OBJECTIVE: To investigate the expression of proangiogenic and antiangiogenic factors, vascular endothelial growth factor (VEGF) and pigment epithelium-derived factor (PEDF) in retinal pigment epithelial (RPE) cells after photodynamic therapy (PDT), especially focusing on their change in the presence of triamcinolone acetonide.
METHODS: Firstly, the cellular uptake of verteporfin was quantified after confluent ARPE-19 (human retinal pigment epithelial) cells were exposed to 5 microg/ml verteporfin combined with or without 1 microg/ml triamcinolone acetonide for 1 h. Secondly, ARPE-19 cells exposed to various doses of verteporfin were irradiated with 120 mJ/cm(2) light. After incubation with or without 1 microg/ml triamcinolone acetonide for 2 days, cell viability and expressions of VEGF and PEDF were assessed.

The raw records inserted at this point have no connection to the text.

-- ==== Sys2Proof/Machine/CoreMem.lean ====
section
/-! DEFINITION. Loads and stores of the Tchicel core (12 R549, R554). -/
namespace Sys2Proof.Machine

/-- What an answered load does: DST written by `f` from the value, or the trap (12 R559, R601). -/
def State.loadEnd (s : State) (c : Nat) (f : State → Nat → State) : MemRes → State
  | .val v => (f s v).retire c
  | .fault code tval => s.trapAt c code tval

/-- A load and its end. -/
def State.loadInto (s : State) (c a size : Nat) (f : State → Nat → State) : State :=
  let r := s.load c (s.core c).level a size false
  r.1.loadEnd c f r.2

/-- An integer load of `size` bytes at SRC1 + IMM16, extended by `ext`. -/
def State.loadX (s : State) (c : Nat) (w : Word) (e : Enc) (size : Nat) (ext : Nat → DWord) : State :=
  s.insn c w e fun t => t.loadInto c (t.xr c (fSrc1 w) + imm16 w).toNat size fun u v => u.setX c (fDst w) (ext v)

/-- A floating load; binary32 is written with bits 63:32 zero (12 R537). -/
def State.loadF (s : State) (c : Nat) (w : Word) (e : Enc) (size : Nat) : State :=
  s.insn c w e fun t => t.loadInto c (t.xr c (fSrc1 w) + imm16 w).toNat size fun u v => u.setF c (fDst w) (BitVec.ofNat 64 v)

/-- What a store ends in: the next instruction, or the trap. -/
def State.storeEnd (s : State) (c : Nat) : Option (Nat × DWord) → State
  | none => s.retire c
  | some f => s.trapAt c f.1 f.2

/-- A store of the low `size` bytes of a value at SRC1 + IMM16; while the commit buffer is full both cores stall (12 R578). -/
def State.storeX (s : State) (c : Nat) (w : Word) (e : Enc) (size : Nat) (v : State → Nat) : State :=
  s.insn c w e fun t =>
    let a := (t.xr c (fSrc1 w) + imm16 w).toNat
    if t.bufFull c a then s else
    let r := t.store c (t.core c).level a size (v t) false
    r.1.storeEnd c r.2

/-- Sign extension of `n` bits. -/
def sext (n v : Nat) : DWord := BitVec.ofInt 64 (toSigned n v)

/-- LD8S: one byte, sign-extended. (12 R549, R554) -/
def execCoreLd8s (cp : Fin 32) (w : Word) (s : State) : Res :=
  .next (s.loadX cp.val w E.LD8S 1 (sext 8))

/-- LD8U: one byte, zero-extended. (12 R549, R554) -/
def execCoreLd8u (cp : Fin 32) (w : Word) (s : State) : Res :=
  .next (s.loadX cp.val w E.LD8U 1 (BitVec.ofNat 64))

/-- LD16S: two bytes, sign-extended. (12 R549, R554) -/
def execCoreLd16s (cp : Fin 32) (w : Word) (s : State) : Res :=
  .next (s.loadX cp.val w E.LD16S 2 (sext 16))

/-- LD16U: two bytes, zero-extended. (12 R549, R554) -/
def execCoreLd16u (cp : Fin 32) (w : Word) (s : State) : Res :=
  .next (s.loadX cp.val w E.LD16U 2 (BitVec.ofNat 64))

/-- LD32S: four bytes, sign-extended. (12 R549, R554) -/
def execCoreLd32s (cp : Fin 32) (w : Word) (s : State) : Res :=
  .next (s.loadX cp.val w E.LD32S 4 (sext 32))

/-- LD32U: four bytes, zero-extended. (12 R549, R554) -/
def execCoreLd32u (cp : Fin 32) (w : Word) (s : State) : Res :=
  .next (s.loadX cp.val w E.LD32U 4 (BitVec.ofNat 64))

/-- LD64: eight bytes. (12 R549, R554) -/
def execCoreLd64 (cp : Fin 32) (w : Word) (s : State) : Res :=
  .next (s.loadX cp.val w E.LD64 8 (BitVec.ofNat 64))

/-- LDPC: the 64-bit word at PC, bits 2:0 cleared, plus 8 × IMM21 (12 R549). -/
def execCoreLdpc (cp : Fin 32) (w : Word) (s : State) : Res :=
  .next (s.insn cp.val w E.LDPC fun t =>
    t.loadInto cp.val ((((t.core cp.val).pc >>> 3) <<< 3) + (imm21 w <<< 3)).toNat 8 fun u v =>
      u.setX cp.val (fDst w) (BitVec.ofNat 64 v))

/-- ST8: the low 1 byte of SRC2. (12 R549, R554) -/
def execCoreSt8 (cp : Fin 32) (w : Word) (s : State) : Res :=
  .next (s.storeX cp.val w E.ST8 1 fun t => (t.xr cp.val (sData w)).toNat)

/-- ST16: the low 2 bytes of SRC2. (12 R549, R554) -/
def execCoreSt16 (cp : Fin 32) (w : Word) (s : State) : Res :=
  .next (s.storeX cp.val w E.ST16 2 fun t => (t.xr cp.val (sData w)).toNat)

/-- ST32: the low 4 bytes of SRC2. (12 R549, R554) -/
def execCoreSt32 (cp : Fin 32) (w : Word) (s : State) : Res :=
  .next (s.storeX cp.val w E.ST32 4 fun t => (t.xr cp.val (sData w)).toNat)

/-- ST64: the low 8 bytes of SRC2. (12 R549, R554) -/
def execCoreSt64 (cp : Fin 32) (w : Word) (s : State) : Res :=
  .next (s.storeX cp.val w E.ST64 8 fun t => (t.xr cp.val (sData w)).toNat)

/-- FLD32: a floating load of 4 bytes. (12 R537, R549) -/
def execCoreFld32 (cp : Fin 32) (w : Word) (s : State) : Res :=
  .next (s.loadF cp.val w E.FLD32 4)

/-- FLD64: a floating load of 8 bytes. (12 R537, R549) -/
def execCoreFld64 (cp : Fin 32) (w : Word) (s : State) : Res :=
  .next (s.loadF cp.val w E.FLD64 8)

/-- FST32: the low 4 bytes of a floating register. (12 R549) -/
def execCoreFst32 (cp : Fin 32) (w : Word) (s : State) : Res :=
  .next (s.storeX cp.val w E.FST32 4 fun t => t.fr cp.val (sData w))

/-- FST64: the low 8 bytes of a floating register. (12 R549) -/
def execCoreFst64 (cp : Fin 32) (w : Word) (s : State) : Res :=
  .next (s.storeX cp.val w E.FST64 8 fun t => t.fr cp.val (sData w))


end Sys2Proof.Machine
end

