/-- Profile slots (02 R68 to R71, R90, 17 R734, R738): a chunk is written to the slot's flash and the slot is WRITING; FINISH
empties the slot's journal and leaves it WRITING; when the checks complete a WRITING slot is VALID with the key slot of its
signature and its length, or INVALID with the event of the check in LAST_FAIL; LIST answers the four slot words; a chunk for a
slot that is held, or FINISH of it, is refused and writes nothing. The answer's reason 0 is the model's choice (assumption 16).
Completes: profileChunk, profileFinish, imageCheckDone, profileList. -/
def Obligations.ProfileSlots : Prop :=
  (∀ (ses : Fin 16) (req : Nat) (slot : Fin 4) (off : Nat) (data : List Byte) (s : State), s.Serves ses req true false →
    s.slotHeld slot.val = false → data.length ≤ 1024 → off + data.length ≤ 268435456 → s.Shaped →
    Steps (exec (.profileChunk ses req slot off data) s) fun u => u.out = s.out ++ response ses req 5 0 [] ∧
      ((u.nv.slots[slot.val]?).getD {}).st = 1 ∧ Memory.readN u.flash (slotBase slot.val + off) data.length = data ∧
      ∀ a, (a < slotBase slot.val + off ∨ slotBase slot.val + off + data.length ≤ a) →
        Memory.read u.flash a = Memory.read s.flash a) ∧
  (∀ (ses : Fin 16) (req : Nat) (slot : Fin 4) (off : Nat) (data : List Byte) (s : State), s.Serves ses req true false →
    s.slotHeld slot.val = true → Steps (exec (.profileChunk ses req slot off data) s) fun u => u.flash = s.flash ∧ u.nv = s.nv ∧
      u.regs = s.regs ∧ u.out = s.out ++ response ses req 5 4 (le 4 0)) ∧
  (∀ (ses : Fin 16) (req : Nat) (slot : Fin 4) (s : State), s.Serves ses req true false → s.slotHeld slot.val = false →
    s.Shaped →
    Steps (exec (.profileFinish ses req slot) s) fun u => u.out = s.out ++ response ses req 5 0 [] ∧
      ((u.nv.slots[slot.val]?).getD {}).st = 1 ∧ slotJournal u.flash slot.val = [] ∧
      ∀ a, (a < journalBase slot.val ∨ journalBase slot.val + 16777216 ≤ a) → Memory.read u.flash a = Memory.read s.flash a) ∧
  (∀ (slot : Fin 4) (s : State), s.Shaped → ((s.nv.slots[slot.val]?).getD {}).st = 1 → s.Room islFlash →
    Steps (exec (.imageCheckDone slot) s) fun u => u.flash = s.flash ∧
      match checkImage s.flash (slotBase slot.val) s.nv.keys s.nv.compat with
      | .good k => ((u.nv.slots[slot.val]?).getD {}).st = 2 ∧ ((u.nv.slots[slot.val]?).getD {}).keySlot = k ∧
          ((u.nv.slots[slot.val]?).getD {}).lenMib = (leNat (Memory.readN s.flash (slotBase slot.val + 8) 4) + 1048575) / 1048576
      | .bad code data => ((u.nv.slots[slot.val]?).getD {}).st = 3 ∧ u.get F.IMG_STATUS_LAST_FAIL = code % 256 ∧
        Raises s u code islFlash data) ∧
  (∀ (ses : Fin 16) (req : Nat) (s : State), s.Serves ses req true false →
    Steps (exec (.profileList ses req) s) fun u => u.out = s.out ++ response ses req 5 0
        (le 4 (s.rdN (R.IMG_SLOT 0)) ++ le 4 (s.rdN (R.IMG_SLOT 1)) ++ le 4 (s.rdN (R.IMG_SLOT 2)) ++ le 4 (s.rdN (R.IMG_SLOT 3))) ∧
      u.regs = s.regs ∧ u.nv = s.nv) ∧
  (∀ (ses : Fin 16) (req : Nat) (slot : Fin 4) (s : State), s.Serves ses req true false → s.slotHeld slot.val = true →
    Steps (exec (.profileFinish ses req slot) s) fun u => u.flash = s.flash ∧ u.nv = s.nv ∧ u.regs = s.regs ∧
      u.out = s.out ++ response ses req 5 4 (le 4 0)) ∧
  (∀ (slot : Fin 4) (s : State), ((s.nv.slots[slot.val]?).getD {}).st ≠ 1 → exec (.imageCheckDone slot) s = .next s)
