theorem State.applyPatch_canon {qs : Base} {s0 : State} (p : StatePatch) (hs : s0.Ok qs) : (State.applyPatch s0 p).Ok qs := by
  unfold State.applyPatch
  extract_lets +onlyGivenNames -underBinder s1 s4 s5 s6 s7
  have hs1 : s1.Ok qs := by
    unfold s1
    repeat' (first | with_reducible intro _ | with_reducible assumption | with_reducible apply State.joinClear_canon
                   | with_reducible apply Canon.ite | split | dsimp only | with_reducible apply Canon.mk
                   | with_reducible apply CanonOf.of)
  clear_value s1
  have hs4 : s4.Ok qs := by
    unfold s4
    repeat' (first | with_reducible intro _ | with_reducible assumption | with_reducible apply State.patchMem_canon
                   | with_reducible apply State.patchTabs_canon | with_reducible apply Canon.ite | split | dsimp only
                   | with_reducible apply Canon.mk | with_reducible apply CanonOf.of)
  clear_value s4
  have hs5 : s5.Ok qs := by
    unfold s5
    repeat' (first | with_reducible intro _ | with_reducible assumption | with_reducible apply Canon.ite | split
                   | dsimp only | with_reducible apply Canon.mk | with_reducible apply CanonOf.of)
  clear_value s5
  have hs6 : s6.Ok qs := by
    unfold s6
    repeat' (first | with_reducible intro _ | with_reducible assumption | with_reducible apply State.put_canon
                   | with_reducible apply State.countForces_canon | with_reducible apply State.pfFollow_canon
                   | with_reducible apply Canon.ite | split | dsimp only | with_reducible apply Canon.mk
                   | with_reducible apply CanonOf.of)
  clear_value s6
  have hs7 : s7.Ok qs := by
    unfold s7
    repeat' (first | with_reducible intro _ | with_reducible assumption | with_reducible apply State.mergeStore_canon
                   | with_reducible apply Canon.ite | with_reducible apply Canon.ite1 | split | dsimp only
                   | with_reducible apply Canon.mk | with_reducible apply CanonOf.of)
  clear_value s7
  repeat' (first | with_reducible intro _ | with_reducible assumption | with_reducible apply State.setEpoch_canon
                 | with_reducible apply Canon.ite | split | dsimp only | with_reducible apply Canon.mk
                 | with_reducible apply CanonOf.of)

theorem State.forwardCommits_canon {qs : Base} {s : State} (ps : List Nat) (hs : s.Ok qs) :
    (State.forwardCommits s ps).Ok qs := by
  unfold State.forwardCommits
  repeat' (first | with_reducible intro _ | with_reducible assumption | with_reducible apply State.send_canon
                 | with_reducible apply State.tw_canon | with_reducible apply Canon.ite | with_reducible apply Canon.ite1
                 | split | dsimp only | with_reducible apply Canon.mk | with_reducible apply CanonOf.of)

theorem execJoinCopyComplete_canon {qs : Base} (m : Nat) (p : StatePatch) (t : Nat) {s : State} (hs : s.Ok qs) : ResOk qs
    (execJoinCopyComplete m p t s) := by
  unfold execJoinCopyComplete
  extract_lets +onlyGivenNames -underBinder s0
  have hs0 : s0.Ok qs := by
    unfold s0
    repeat' (first | with_reducible intro _ | with_reducible assumption | with_reducible apply State.at_canon
                   | with_reducible apply Canon.ite | split | dsimp only | with_reducible apply Canon.mk
                   | with_reducible apply CanonOf.of)
  clear_value s0
  with_reducible apply ResOk.next
  repeat' (first | with_reducible intro _ | with_reducible assumption | with_reducible apply State.put_canon
                 | with_reducible apply State.send_canon | with_reducible apply State.tw_canon
                 | with_reducible apply State.applyPatch_canon | with_reducible apply Canon.ite | split | dsimp only
                 | with_reducible apply Canon.mk | with_reducible apply CanonOf.of)

theorem execForwardedWriteRx_canon {qs : Base} (p : StatePatch) (copied : Nat) (fits : Bool) {s : State}
    (hs : s.Ok qs) : ResOk qs (execForwardedWriteRx p copied fits s) := by
  unfold execForwardedWriteRx
  with_reducible apply ResOk.next
  repeat' (first | with_reducible intro _ | with_reducible assumption | with_reducible apply State.put_canon
                 | with_reducible apply State.tw_canon | with_reducible apply State.failJoin_canon
                 | with_reducible apply State.applyPatch_canon | with_reducible apply Canon.ite | split | dsimp only
                 | with_reducible apply Canon.mk | with_reducible apply CanonOf.of)

theorem execJoinTimeout_canon {qs : Base} (t : Nat) {s : State} (hs : s.Ok qs) : ResOk qs (execJoinTimeout t s) := by
  unfold execJoinTimeout
  extract_lets +onlyGivenNames -underBinder s0
  have hs0 : s0.Ok qs := by
    unfold s0
    repeat' (first | with_reducible intro _ | with_reducible assumption | with_reducible apply State.at_canon
                   | with_reducible apply Canon.ite | split | dsimp only | with_reducible apply Canon.mk
                   | with_reducible apply CanonOf.of)
  clear_value s0
  repeat' (first | with_reducible intro _ | with_reducible assumption | with_reducible apply ResOk.next
                 | with_reducible apply State.failJoin_canon | with_reducible apply Canon.ite
                 | with_reducible apply ResOk.ite | split | dsimp only | with_reducible apply Canon.mk
                 | with_reducible apply CanonOf.of)

theorem execJoinRetry_canon {qs : Base} (t : Nat) {s : State} (hs : s.Ok qs) : ResOk qs (execJoinRetry t s) := by
  unfold execJoinRetry
  extract_lets +onlyGivenNames -underBinder s0
  have hs0 : s0.Ok qs := by
    unfold s0
    repeat' (first | with_reducible intro _ | with_reducible assumption | with_reducible apply State.at_canon
                   | with_reducible apply Canon.ite | split | dsimp only | with_reducible apply Canon.mk
                   | with_reducible apply CanonOf.of)
  clear_value s0
  repeat' (first | with_reducible intro _ | with_reducible assumption | with_reducible apply ResOk.next
                 | with_reducible apply State.startJoin_canon | with_reducible apply Canon.ite
                 | with_reducible apply ResOk.ite | split | dsimp only | with_reducible apply Canon.mk
                 | with_reducible apply CanonOf.of)

theorem State.hoComplete_canon {qs : Base} {s : State} (hs : s.Ok qs) : (State.hoComplete s).Ok qs := by
  unfold State.hoComplete
  extract_lets +onlyGivenNames -underBinder _ _ s1
  have hs1 : s1.Ok qs := by
    unfold s1
    repeat' (first | with_reducible intro _ | with_reducible assumption | with_reducible apply Canon.ite | split
                   | dsimp only | with_reducible apply Canon.mk | with_reducible apply CanonOf.of)
  clear_value s1
  repeat' (first | with_reducible intro _ | with_reducible assumption | with_reducible apply State.hoClose_canon
                 | with_reducible apply Canon.ite | split | dsimp only | with_reducible apply Canon.mk
                 | with_reducible apply CanonOf.of)

theorem State.joinShadow_canon {qs : Base} {s : State} (n : Nat) (hs : s.Ok qs) : (State.joinShadow s n).Ok qs := by
  unfold State.joinShadow
  repeat' (first | with_reducible intro _ | with_reducible assumption | with_reducible apply State.put_canon
                 | with_reducible apply State.tw_canon | with_reducible apply Canon.ite | split | dsimp only
                 | with_reducible apply Canon.mk | with_reducible apply CanonOf.of)

theorem State.divsShow_canon {qs : Base} {s : State} (hs : s.Ok qs) : (State.divsShow s).Ok qs := by
  unfold State.divsShow
  extract_lets +onlyGivenNames -underBinder l
  try clear_value l
  repeat' (first | with_reducible intro _ | with_reducible assumption | with_reducible apply State.put_canon
                 | with_reducible apply State.tw_canon | with_reducible apply Canon.ite | split | dsimp only
                 | with_reducible apply Canon.mk | with_reducible apply CanonOf.of)

theorem State.divLast_canon {qs : Base} {s : State} (kind : Nat) (attrib : Bool) (sg : Sig) (hs : s.Ok qs) :
    (State.divLast s kind attrib sg).Ok qs := by
  unfold State.divLast
  repeat' (first | with_reducible intro _ | with_reducible assumption | with_reducible apply State.put_canon
                 | with_reducible apply State.putB_canon | with_reducible apply State.divsShow_canon
                 | with_reducible apply Canon.ite | split | dsimp only | with_reducible apply Canon.mk
                 | with_reducible apply CanonOf.of)

theorem State.countDiv_canon {qs : Base} {s : State} (hs : s.Ok qs) : (State.countDiv s).Ok qs := by
  unfold State.countDiv
  repeat' (first | with_reducible intro _ | with_reducible assumption | with_reducible apply State.tw_canon
                 | with_reducible apply Canon.ite | split | dsimp only | with_reducible apply Canon.mk
                 | with_reducible apply CanonOf.of)

theorem State.mismatch_canon {qs : Base} {s : State} (sg : Sig) (hs : s.Ok qs) : (State.mismatch s sg).Ok qs := by
  unfold State.mismatch
  extract_lets +onlyGivenNames -underBinder s1 own other actF stbF attrib s2
  have hs1 : s1.Ok qs := by
    unfold s1
    repeat' (first | with_reducible intro _ | with_reducible assumption | with_reducible apply State.bump_canon
                   | with_reducible apply State.raise_canon | with_reducible apply Canon.ite | split | dsimp only
                   | with_reducible apply Canon.mk | with_reducible apply CanonOf.of)
  clear_value s1
  try clear_value own
  try clear_value other
  try clear_value actF
  try clear_value stbF
  try clear_value attrib
  have hs2 : s2.Ok qs := by
    unfold s2
    repeat' (first | with_reducible intro _ | with_reducible assumption | with_reducible apply State.raise_canon
                   | with_reducible apply Canon.ite | split | dsimp only | with_reducible apply Canon.mk
                   | with_reducible apply CanonOf.of)
  clear_value s2
  with_reducible apply Canon.ite
  · repeat' (first | with_reducible intro _ | with_reducible assumption | with_reducible apply State.failJoin_canon
                   | with_reducible apply State.divLast_canon | with_reducible apply State.countDiv_canon
                   | with_reducible apply Canon.ite | split | dsimp only | with_reducible apply Canon.mk
                   | with_reducible apply CanonOf.of)
  with_reducible apply Canon.ite
  · repeat' (first | with_reducible intro _ | with_reducible assumption | with_reducible apply State.divLast_canon
                   | with_reducible apply State.countDiv_canon | with_reducible apply Canon.ite | split | dsimp only
                   | with_reducible apply Canon.mk | with_reducible apply CanonOf.of)
  extract_lets +onlyGivenNames -underBinder k
  try clear_value k
  repeat' (first | with_reducible intro _ | with_reducible assumption | with_reducible apply State.tw_canon
                 | with_reducible apply State.setT_canon | with_reducible apply State.oweSwitch_canon
                 | with_reducible apply State.divLast_canon | with_reducible apply State.countDiv_canon
                 | with_reducible apply Canon.ite | split | dsimp only | with_reducible apply Canon.mk
                 | with_reducible apply CanonOf.of)

theorem State.equalSig_canon {qs : Base} {s : State} (sg : Sig) (hs : s.Ok qs) : (State.equalSig s sg).Ok qs := by
  unfold State.equalSig
  repeat' (first | with_reducible intro _ | with_reducible assumption | with_reducible apply State.raise_canon
                 | with_reducible apply State.tw_canon | with_reducible apply State.setT_canon
                 | with_reducible apply State.hoComplete_canon | with_reducible apply Canon.ite | split | dsimp only
                 | with_reducible apply Canon.mk | with_reducible apply CanonOf.of)

theorem State.compareSigs_canon {qs : Base} {s : State} (kind count : Nat) (hs : s.Ok qs) :
    (State.compareSigs s kind count).Ok qs := by
  unfold State.compareSigs
  repeat' (first | with_reducible intro _ | with_reducible assumption | with_reducible apply State.tw_canon
                 | with_reducible apply State.mismatch_canon | with_reducible apply State.equalSig_canon
                 | with_reducible apply Canon.ite | split | dsimp only | with_reducible apply Canon.mk
                 | with_reducible apply CanonOf.of)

RESULTS: Cellular uptake of verteporfin was not significantly changed by the presence of 1 microg/ml triamcinolone acetonide. In addition, 0.01-0.1 microg/ml of verteporfin showed a dose-dependent toxicity on the ARPE-19 cells 2 days after the light exposure. The presence of verteporfin at a concentration of 0.01 microg/ml did not affect the cell viability but significantly increased VEGF (p<0.001) and reduced PEDF (p = 0.03) expression. Administration of triamcinolone acetonide significantly suppressed both this increase in VEGF (p<0.001) and decrease in PEDF (p = 0.001).
CONCLUSIONS: VEGF was increased and PEDF reduced in cultured RPE cells shortly after PDT even at a sublethal dose. Triamcinolone acetonide suppressed this proangiogenic response.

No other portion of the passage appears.